La evangelización es un proceso complejo y comprende varios elementos. Entre estos, la animación misionera ha prestado siempre una atención particular a la solidaridad. Este es también uno de los objetivos de la Jornada Mundial de las Misiones, que, a través de las Obras Misionales Pontificias, solicita la colaboración para llevar a cabo las tareas de evangelización en los territorios de misión. Se trata de sostener instituciones necesarias para establecer y consolidar la Iglesia mediante los catequistas, los seminarios, los sacerdotes; y de dar también nuestra propia aportación para que mejoren las condiciones de vida de las personas en países en los que son más graves los fenómenos de pobreza, malnutrición —sobre todo infantil—, enfermedades, ausencia de servicios de salud y de educación. También esto entra en la misión de la Iglesia. Anunciando el Evangelio, se preocupa por la vida humana en sentido pleno. No se pude aceptar, decía el Siervo de Dios Pablo VI, que en la evangelización se descuiden los aspectos que se refieren a la promoción humana, la justicia, la liberación de toda forma de opresión, evidentemente dentro del respeto a la autonomía del ámbito político. Desinteresarse de los problemas temporales de la humanidad significaría “ignorar la doctrina del Evangelio acerca del amor hacia el prójimo que sufre o padece necesidad” (Exhort. ap. Evangelii nuntiandi, 31.34); no estaría en sintonía con el comportamiento de Jesús, el cual “recorría todas las ciudades y aldeas, enseñando en sus sinagogas, proclamando el evangelio del reino y curando toda enfermedad y toda dolencia” (Mt 9,35).

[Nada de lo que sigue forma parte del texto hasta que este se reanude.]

-- ==== Sys2Proof/Machine/State.lean ====
section
/-! DEFINITION. The state of the PV7256-C as plain data: the register store, the counters and their holding
registers, the hidden state of every block, the outputs, and the queue of waiting commands; the reasons a step
can stop; and the state right after reset.

Readings fixed here (notes/assumptions): 3 DESIGN CHOICE, 8 DESIGN CHOICE, 33 PRESUMED, 57 DESIGN CHOICE, 90 DEDUCED,
92 PRESUMED, 109 DESIGN CHOICE. -/

namespace Sys2Proof.Machine

/-- Reasons the machine stops with a fault. No meaning of this model raises one: the spec gives every command of
the table an effect. -/
inductive Fault
  /-- Raised by no command; kept so that the type has a name to list (safe). -/
  | none
deriving DecidableEq, Repr

/-- Reasons a command is refused by the model. -/
inductive Refusal
  /-- The command has no meaning in this model yet (safe: nothing can be proved of it). -/
  | notModelled (mnemonic : String)
deriving DecidableEq, Repr

/-- What the block has put out, newest first: the model's own record of the outputs the spec describes. -/
inductive Out
  /-- An MSI-X message of PF0 or PF1 (R386). -/
  | msix (pf : Nat) (vec addr data : Nat)
  /-- A write to host memory: descriptor writeback, HEAD, PROD, records, DMA data (R389 to R394). -/
  | hostWrite (addr : Nat) (bytes : List Nat)
  /-- A response of the bus matrix: master ID, response code of R414, data DWORDs (R403). -/
  | busReply (master resp : Nat) (data : List Nat)
  /-- Values of a console data line, in the order the command's rule lists them (R456). -/
  | conData (vals : List Nat)
  /-- A console status line OK, or ERR with its code (R455). -/
  | conOk
  | conErr (code : Nat)
  /-- Console notices: 0 FATAL code, 1 MODE state, 2 TEST number, verdict, code (R455); 3 what holds the device in Reset: rail
  indices of R448, and 0 for XO_IN (R44; the spec gives this report no wording). -/
  | conNotice (kind : Nat) (vals : List Nat)
  /-- A debug reply: TAG, code of R466, and for a read DATA and its CRC-16. -/
  | dbgReply (tag code : Nat) (data : Option (Nat × Nat))
  /-- A write of an image to a boot-flash slot (R443). -/
  | flashWrite (addr : Nat) (bytes : List Nat)
  /-- A Waltz message sent to the partner (R334): its codeword periods, and each lane's PAM4 symbols (R324, R325). -/
  | waltz (msg : WaltzMsg) (periods : List (List (Nat × List (List Nat)))) (lines : List (List Nat))
  /-- Emzal training frames of one status field, sent until the link's state changes or for one call: a frame's symbols on each
  lane (R326). -/
  | ezTraining (status : Nat) (symbols : List (List Nat))
  /-- The symbols of an alignment codeword on Emzal lane `k` (R325). -/
  | ezAlign (k : Nat) (symbols : List Nat)
  /-- Both interlock rails take a drive: 0 low, 1 high, 2 beacon (R327). -/
  | rails (drive : Nat)
  /-- TWIN_SEL_O takes a level (R349). -/
  | twinSel (high : Bool)
  /-- A codeword of a line frame: carrier, codeword number, and the level at each (symbol period of the frame, dimension), out of a
  constellation of the given energy, the sum over 3,072 amplitudes. TX_CTRL.LEVEL, in 0.1 dB, sets the drive: each level is sent
  at √(3072 / energy) × 10^(−LEVEL / 200) of DAC full scale (R87, R109 to R116). -/
  | codeword (c n energy level : Nat) (levels : List (Nat × Nat × Int))
  /-- A line frame's overhead bytes (R120), the energy of its payload codewords and LEVEL as in `codeword`, and its pilots' signs:
  each pilot dimension is sent at √E grid units, which is 10^(−LEVEL / 200) of DAC full scale (R88). -/
  | lineFrame (c : Nat) (oh : List Nat) (energy level : Nat) (pilots : List (Nat × Nat × Int))
  /-- A line frame of MODE 1: carrier, LEVEL, pilots as in `lineFrame` with E = 5, and the level at each (symbol period, dimension)
  (R289 to R292). -/
  | foreLine (c level : Nat) (pilots levels : List (Nat × Nat × Int))
  /-- A slot-lane frame's symbols on the line (R272, R242, R243). -/
  | slotLane (n : Nat) (symbols : List Nat)
  /-- A lane training frame: its control and status fields and its 4,096 symbols, levels 0 to 3 or bits (R253, R258). -/
  | training (n : Nat) (control status : Nat) (symbols : List Nat)
  /-- The PRBS generator of a raw lane starts, with PRBS13 or PRBS31, or stops (R277). -/
  | prbsGen (n : Nat) (poly13 : Option Bool)
  /-- A label packet begins: carrier, kind, payload bytes, spreading factor, depth in 0.1 %, and its symbols, rising or
  falling, with their values (R359, R362 to R366). -/
  | label (c kind : Nat) (bytes : List Nat) (sf depth : Nat) (symbols : List (Bool × Nat))
  /-- A label packet stops before its end (R366, R367, R376). -/
  | labelStop (c : Nat)
  /-- C{c}_LASER_EN takes a level (R99). -/
  | laser (c : Nat) (high : Bool)
  /-- REF_OUT starts from a source at a frequency code, or is held low (R317). -/
  | refOut (k : Nat) (runs : Option (Nat × Nat))
  /-- A pulse of PPS_OUT (R318). -/
  | pps
  /-- A front-end bus transaction: carrier, operation, address, length, written bytes (R104). -/
  | frontEnd (c op addr len : Nat) (bytes : List Nat)
  /-- A Galop: lane, frames, precoding on, and the symbols of its frames (R265). -/
  | galop (n frames : Nat) (precode : Bool) (symbols : List Nat)
  /-- A slot-bus frame of a lane: MFI, the receiver's in-frame bit, each slot's block, none for EQ = 0, and the 86,400 words on the
  line, scrambled, bit 17 of each first (R281, R282, R287). -/
  | frFrame (n mfi : Nat) (inFrame : Bool) (blocks : List (Option (List Nat))) (line : List Nat)
  /-- An ODU frame that an egress group sends, with what its sources insert (R152, R210). -/
  | oduFrame (h : Nat) (bytes : List Nat)
  /-- The MSI that a parent's egress ODU carries from now on (R139). -/
  | msi (g : Nat) (bytes : List Nat)
  /-- The egress frame start moves by so many CORE_CLK cycles: the slot-bus frames on the line are cut there, or the gap after them is
  filled with 0x2_0000 (R288). -/
  | frMove (cycles : Int)
  /-- A pulse of FR_FP_OUT at an egress frame start, long where MFI is 0 (R288). -/
  | frPulse (long : Bool)
  /-- A slice of a multiframe leaves its security association: a source's ciphertext and SOH bytes, or a sink's
  plaintext (R435). -/
  | secured (sa : Nat) (frames : List (List Nat))
deriving DecidableEq, Repr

Así, por medio de la participación responsable en la misión de la Iglesia, el cristiano llega a ser constructor de la comunión, de la paz, de la solidaridad que Cristo nos ha dado, y colabora en la realización del proyecto salvífico de Dios para toda la humanidad. Los desafíos que esta encuentra llaman a los cristianos a caminar con los demás, y la misión es parte integrante de este camino con todos. En ella llevamos, si bien en vasijas de barro, nuestra vocación cristiana, el tesoro inestimable del Evangelio, el testimonio vivo de Jesús muerto y resucitado, encontrado y creído en la Iglesia.

Que la Jornada Mundial de las Misiones renueve en cada uno el deseo y la alegría de “ir” al encuentro de la humanidad llevando a todos a Cristo. En su nombre os imparto de corazón la Bendición apostólica, en particular a los que más trabajan y sufren por el Evangelio.

Vaticano, 6 de enero de 2011, Solemnidad de la Epifanía del Señor.